# Adjusting the Power Factor of an RLC circuit

annamal
Homework Statement:
An RLC series circuit has an impedance of 60 ohms and a power factor of 0.50, with the voltage lagging the current. (a) Should a capacitor or an inductor be placed in series with the elements to raise the power factor of the circuit? (b) What is the value of the reactance across the inductor that will raise the power factor to unity?
Relevant Equations:
##P = 0.5\times IVcos(\phi)##

##Z = \sqrt{R^2 + (X_l - X_c)^2}##
a) An inductor should be added because that would cancel out the lag of the voltage with the current so that P = IV is at a maximum since V is ahead of I in an inductor
b) ##cos(\phi) = \frac{R}{Z}##, ##R = Zcos(\phi) = 60\times 0.5 = 30 ohms##
##X_l - X_c = \sqrt{Z^2 - R^2} = \sqrt{60^2 - 30^2}## = 52 ohms... don't know how to solve any longer

alan123hk
Unity power factor means ##cos(\phi) ## needs to be equal to 1, so there is no lag or lead b/w voltage and current. 🤔

Gold Member
Are you familiar with representing impedance with complex numbers, like ##Z_L = j \omega L## , or ##Z_C = \frac{1}{j \omega C}## ?

annamal
Unity power factor means ##cos(\phi) ## needs to be equal to 1, so there is no lag or lead b/w voltage and current. 🤔
Yeah I get that. So R = Z, but I still don't know how to solve for ##X_L##

annamal
Are you familiar with representing impedance with complex numbers, like ##Z_L = j \omega L## , or ##Z_C = \frac{1}{j \omega C}## ?
Yes, I am familiar with that, without the j that is.

alan123hk
Yeah I get that. So R = Z, but I still don't know how to solve for ##X_L##

Now you know that you need to add a new inductor or replace the current one with a larger inductance, you also know that before adding the new inductor, the reactance difference between the original capacitor and the inductor is 52 ohms, I'm a little surprised, you still want to know What?

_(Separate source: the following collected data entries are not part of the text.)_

-- ==== Sys2Proof/Syntax.lean ====
section
/-!
DEFINITION. The commands: one constructor per row of spec/opcode_table.json.

The request rows carry no operand of their own: the row is "the Decoder takes a frame of that kind from the head of the
Receive FIFO" (R4), and every operand of the request is a field of that frame (R187 to R190; log 2).
-/
namespace Sys2Proof

/-- What the serial flash answers when the part reads the image (R184, R185). -/
inductive FlashAnswer where
  /-- It holds what the part last left in it. -/
  | stored
  /-- It answers these bytes. -/
  | bytes (image : List Byte)
  /-- It does not answer. -/
  | silent
  deriving DecidableEq, Repr

/-- The levels the receiver takes of one character (R30, R31): the data bits in a byte, the parity bit, whether the first
stop bit is at mark, and whether RXD is still at space half a bit time after the middle of the stop bit. -/
structure RxSample where
  data : Byte
  parityBit : Bool
  stopMark : Bool
  stillSpace : Bool
  deriving DecidableEq, Repr

/-- The steps of the part. -/
inductive Instr where
  | frameArrival (frame : List Byte) (goodFcs : Bool)
  | unknownKindRequest
  | identify
  | attach
  | detachNow
  | detachFlush
  | keys
  | take
  | yield
  | history
  | digestReset
  | attention
  | signalBreak
  | signalAuxPulse
  | signalDtrPulse
  | stage
  | apply
  | snapshot
  | portControlEnable
  | portControlDisable
  | portControlReset
  | clear
  | resume
  | loadPeer
  | loadProfile
  | loadTrigger
  | loadTap
  | loadSystem
  | readPeer
  | readProfile
  | readTrigger
  | readTap
  | readSystem
  | statusSystem
  | statusPort
  | statusSession
  | save
  | restart
  | saveWriteEnd (readBack : FlashAnswer)
  | saveTimeout
  | powerOn (commissioningStrap : Bool) (addressStraps : BitVec 4) (flash : FlashAnswer)
  | pinReset (commissioningStrap : Bool) (addressStraps : BitVec 4) (flash : FlashAnswer)
  | txCharacterComplete (port : PortNo)
  | rxCharacterComplete (port : PortNo) (sample : RxSample)
  | ctsChange (port : PortNo) (asserted : Bool)
  | dsrChange (port : PortNo) (asserted : Bool)
  | dsrDebounceExpiry (port : PortNo)
  | reconfigTimerExpiry (port : PortNo)
  | idleGapExpiry (port : PortNo)
  | fanoutServe
  | holdTimerExpiry (port : PortNo)
  | sessionIdleTimeout (session : SessionNo)
  | drainTimerExpiry (session : SessionNo)
  | dataFrameBegin
  | dataFrameComplete
  | controlFrameBegin
  | replyComplete
  | noticeComplete
  | shaperTokenRise
  | linkDown
  | linkUp
  | breakSpaceExpiry (port : PortNo)
  | breakMarkExpiry (port : PortNo)
  | pulseExpiry (port : PortNo)
  | rxdReturnToMark (port : PortNo)
  | startBitNoise (port : PortNo)
  deriving DecidableEq, Repr

end Sys2Proof
end

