/-- The peers of an image in index order: a faulty record is loaded as not valid with its other fields zero, and of two
valid entries with one identity the higher is loaded as not valid (R8; log 19). -/
def peersOfImage (records : List (List Byte)) : List Peer :=
  let read := records.map fun r => (Peer.ofBytes r).getD .empty
  (List.range read.length).map fun k =>
    let e := read.getD k .empty
    if (read.take k).any (Peer.sameIdentity e) then { e with valid := false } else e

/-- The profiles of an image, if every record passes the checks of R43. -/
def profilesOfImage (records : List (List Byte)) : Option (List Profile) :=
  records.mapM fun r => (Profile.ofBytes r).map Prod.fst

/-- The check of R183, and the tables of an image that passes it, read in the order of R184. DESIGN CHOICE (log 51): the CRC-32
takes the reserved bytes as they stand, since R190 puts it over the whole header and records, though R190 also says that the check
takes no account of them; an image in which one of them alone was altered fails. -/
def loadImage (l : List Byte) : Option Tables := do
  guard (l.length = Config.imageSize)
  guard (numAt l 0 4 = imageMarker)
  guard (numAt l 4 2 = imageVersion)
  guard (numAt l 6 4 = recordBytes)
  guard (numAt l 2920 4 = (crc32 (l.take 2920)).toNat)
  let system ← SystemRecord.ofBytes ((l.drop 12).take 12)
  let profiles ← profilesOfImage (recordsAt l 664 40 48)
  guard ((profiles.map Profile.reserve).sum ≤ 2048)
  let peers := tableOf 32 (peersOfImage (recordsAt l 24 20 32)) .empty
  return { system, peers, profiles := tableOf 48 profiles .default,
           triggers := tableOf 16 ((recordsAt l 2584 16 16).map Trigger.ofImage) .empty,
           taps := tableOf 4 ((recordsAt l 2840 20 4).map fun r => TapEntry.ofImage r peers) .empty }

end Sys2Proof.Machine
end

Is it the reactance of the newly added inductor or the total reactance of the newly added inductor in series with the original inductor? Mentor
Yes, I am familiar with that, without the j that is.
Wait, what? That makes no sense. And those equations make no sense without the "j" complex number qualifer.

Gold Member
Yes, I am familiar with that, without the j that is.
So then, no. The ##j## is the whole point of complex numbers. ##j = \sqrt{-1}##, many people also use ##i = \sqrt{-1}## instead, it's the same thing. You WILL end up learning this at some point fairly soon, I think. It's the easy way to deal with circuit impedance.

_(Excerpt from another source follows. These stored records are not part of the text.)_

/-- The pause takes a new value: flow SOFT makes the pending flow character match, flow HARD moves RTS (R36, R37). -/
def Port.withPause (x : Port) (pause : Pause) : Port :=
  Port.refreshLines { x with engine := { x.engine with
      pause, pendingFlow := if x.profile.flow = .soft then matchingFlow pause x.engine.lastFlow
                            else x.engine.pendingFlow } }

/-- The pause changes: PAUSE is set on an assert, and a flow character that became pending may be loaded (R35, R23). -/
def changePause (p : PortNo) (pause : Pause) (s : Part) : Part :=
  let s := s.modPort p (·.withPause pause)
  let s := if pause = .asserted then setCondition p .pause s else s
  s.modPort p Port.load

/-- Evaluate the pause of a port against its account (R35). -/
def evalPause (p : PortNo) (s : Part) : Part :=
  let x := s.port p
  if x.running then
    match x.engine.pause with
    | .released => if x.profile.pauseOn ≤ x.portUse then changePause p .asserted s else s
    | .asserted => if x.portUse ≤ x.profile.pauseOff then changePause p .released s else s
  else s

/-! ### Accounts (R65, R75) -/

def Port.reserve (x : Port) : Nat := x.profile.reserve

/-- Σ over ports of max(0, port_use − reserve) (R65). -/
def Part.sharedInUse (s : Part) : Nat := (s.ports.toList.map fun x => x.portUse - x.reserve).sum

/-- Σ reserve (R65). -/
def Part.sigmaReserve (s : Part) : Nat := (s.ports.toList.map Port.reserve).sum

/-- shared_pool (R65). -/
def Part.sharedPool (s : Part) : Nat := Config.cellCount - Config.tapReserve - s.sigmaReserve

/-- shared_refs_used (R75). -/
def Part.sharedRefsUsed (s : Part) : Nat := (s.queues.toList.map fun l => l.length - Config.queueReserve).sum

/-- limit(q): the session's queue limit or the tap's (R75, R118, R143). -/
def Part.queueLimit (s : Part) (q : QueueNo) : Nat :=
  match queueOwner q with
  | .inl n => (s.session n).queueLimit
  | .inr t => (s.tap t).entry.queueLimit

/-! ### Blocks and holds (R62 to R64) -/

def Part.block (s : Part) (id : Nat) : Option Block := s.blocks.find? fun b => b.id == id

def Part.modBlock (s : Part) (id : Nat) (f : Block → Block) : Part :=
  { s with blocks := s.blocks.map fun b => if b.id = id then f b else b }

/-- The cells of a block, 0 for a block that does not exist. -/
def Part.blockCells (s : Part) (id : Nat) : Nat := ((s.block id).map fun b => b.cells.length).getD 0

/-- The bytes of a block, in order (R62). -/
def Part.blockBytes (s : Part) (b : Block) : List Byte := Memory.readBlock s.mem b.cells b.length

/-- The cell total of a port's Output Chain (R110). -/
def Part.chainCells (s : Part) (p : PortNo) : Nat := ((s.port p).chain.map s.blockCells).sum

/-- Free a block (R64): its cells return to the tail of the free list, its record goes, its account falls, and for an OUTPUT
block the origin's pause is evaluated once. A fall of shared_in_use leaves a walk of the wait list due (R71). -/
def freeBlock (b : Block) (s : Part) : Part :=
  let before := s.sharedInUse
  let s := { s with blocks := s.blocks.filter (fun c => c.id != b.id), freeList := s.freeList ++ b.cells }
  match b.kind with
  | .keys => { s with tapUse := s.tapUse - b.cells.length }
  | .output =>
    let s := s.modPort b.port fun x => { x with portUse := x.portUse - b.cells.length }
    let s := { s with walkDue := s.walkDue || decide (s.sharedInUse < before) }
    evalPause b.port s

That's OK, we just need to know to explain this the best way.

So, if the total (net) impedance seen by the source is inductive then the voltage leads the current. If it's capacitive the voltage lags the current. But for unity power factor the voltage should neither lead or lag the current, but be in phase. So given that the reactive impedance of a capacitor can cancel (or subtract from) the reactive impedance of an inductor (and vice-versa). What is the amount of additional reactance required to make the inductive reactance cancel the capacitive reactance?

Gold Member
While you may not be familiar with complex numbers the reactance (impedance) of the capacitor works like this:
##Z_C = \frac{1}{j \omega C} = \frac{1}{\sqrt{-1} \omega C} = ( \frac{\sqrt{-1}}{\sqrt{-1}})( \frac{1}{\sqrt{-1} \omega C}) = - \sqrt{-1} \frac{1}{\omega C} = -j \frac{1}{ \omega C}##

Then you want ##|Z_C| = |Z_L| \Rightarrow \frac{1}{ \omega C} = \omega L## so that when you add them up ##Z_C + Z_L = -j \frac{1}{ \omega C} + j \omega L = j(- \frac{1}{ \omega C} + \omega L) = 0##

But then, of course, the total impedance of the series RLC is ##Z = R + Z_C + Z_L##

annamal
Wait, what? That makes no sense. And those equations make no sense without the "j" complex number qualifer.
My book defines them here:
https://openstax.org/books/university-physics-volume-2/pages/15-2-simple-ac-circuits as equations 15.3 and 15.8  annamal
While you may not be familiar with complex numbers the reactance (impedance) of the capacitor works like this:
##Z_C = \frac{1}{j \omega C} = \frac{1}{\sqrt{-1} \omega C} = ( \frac{\sqrt{-1}}{\sqrt{-1}})( \frac{1}{\sqrt{-1} \omega C}) = - \sqrt{-1} \frac{1}{\omega C} = -j \frac{1}{ \omega C}##

Then you want ##|Z_C| = |Z_L| \Rightarrow \frac{1}{ \omega C} = \omega L## so that when you add them up ##Z_C + Z_L = -j \frac{1}{ \omega C} + j \omega L = j(- \frac{1}{ \omega C} + \omega L) = 0##
Yes, and right now the ##Z_L - Z_C= 52##, so the new ##Z_L## has to be -52?

Gold Member
Your book has buried the sign of the reactance into the words leading/lagging or something similar. They (or you) have left out the magnitude operator. What they should have said (or maybe did) was ## |\frac{V_0}{I_0}| = \frac{1}{\omega C} = X_C = |Z_C| ##.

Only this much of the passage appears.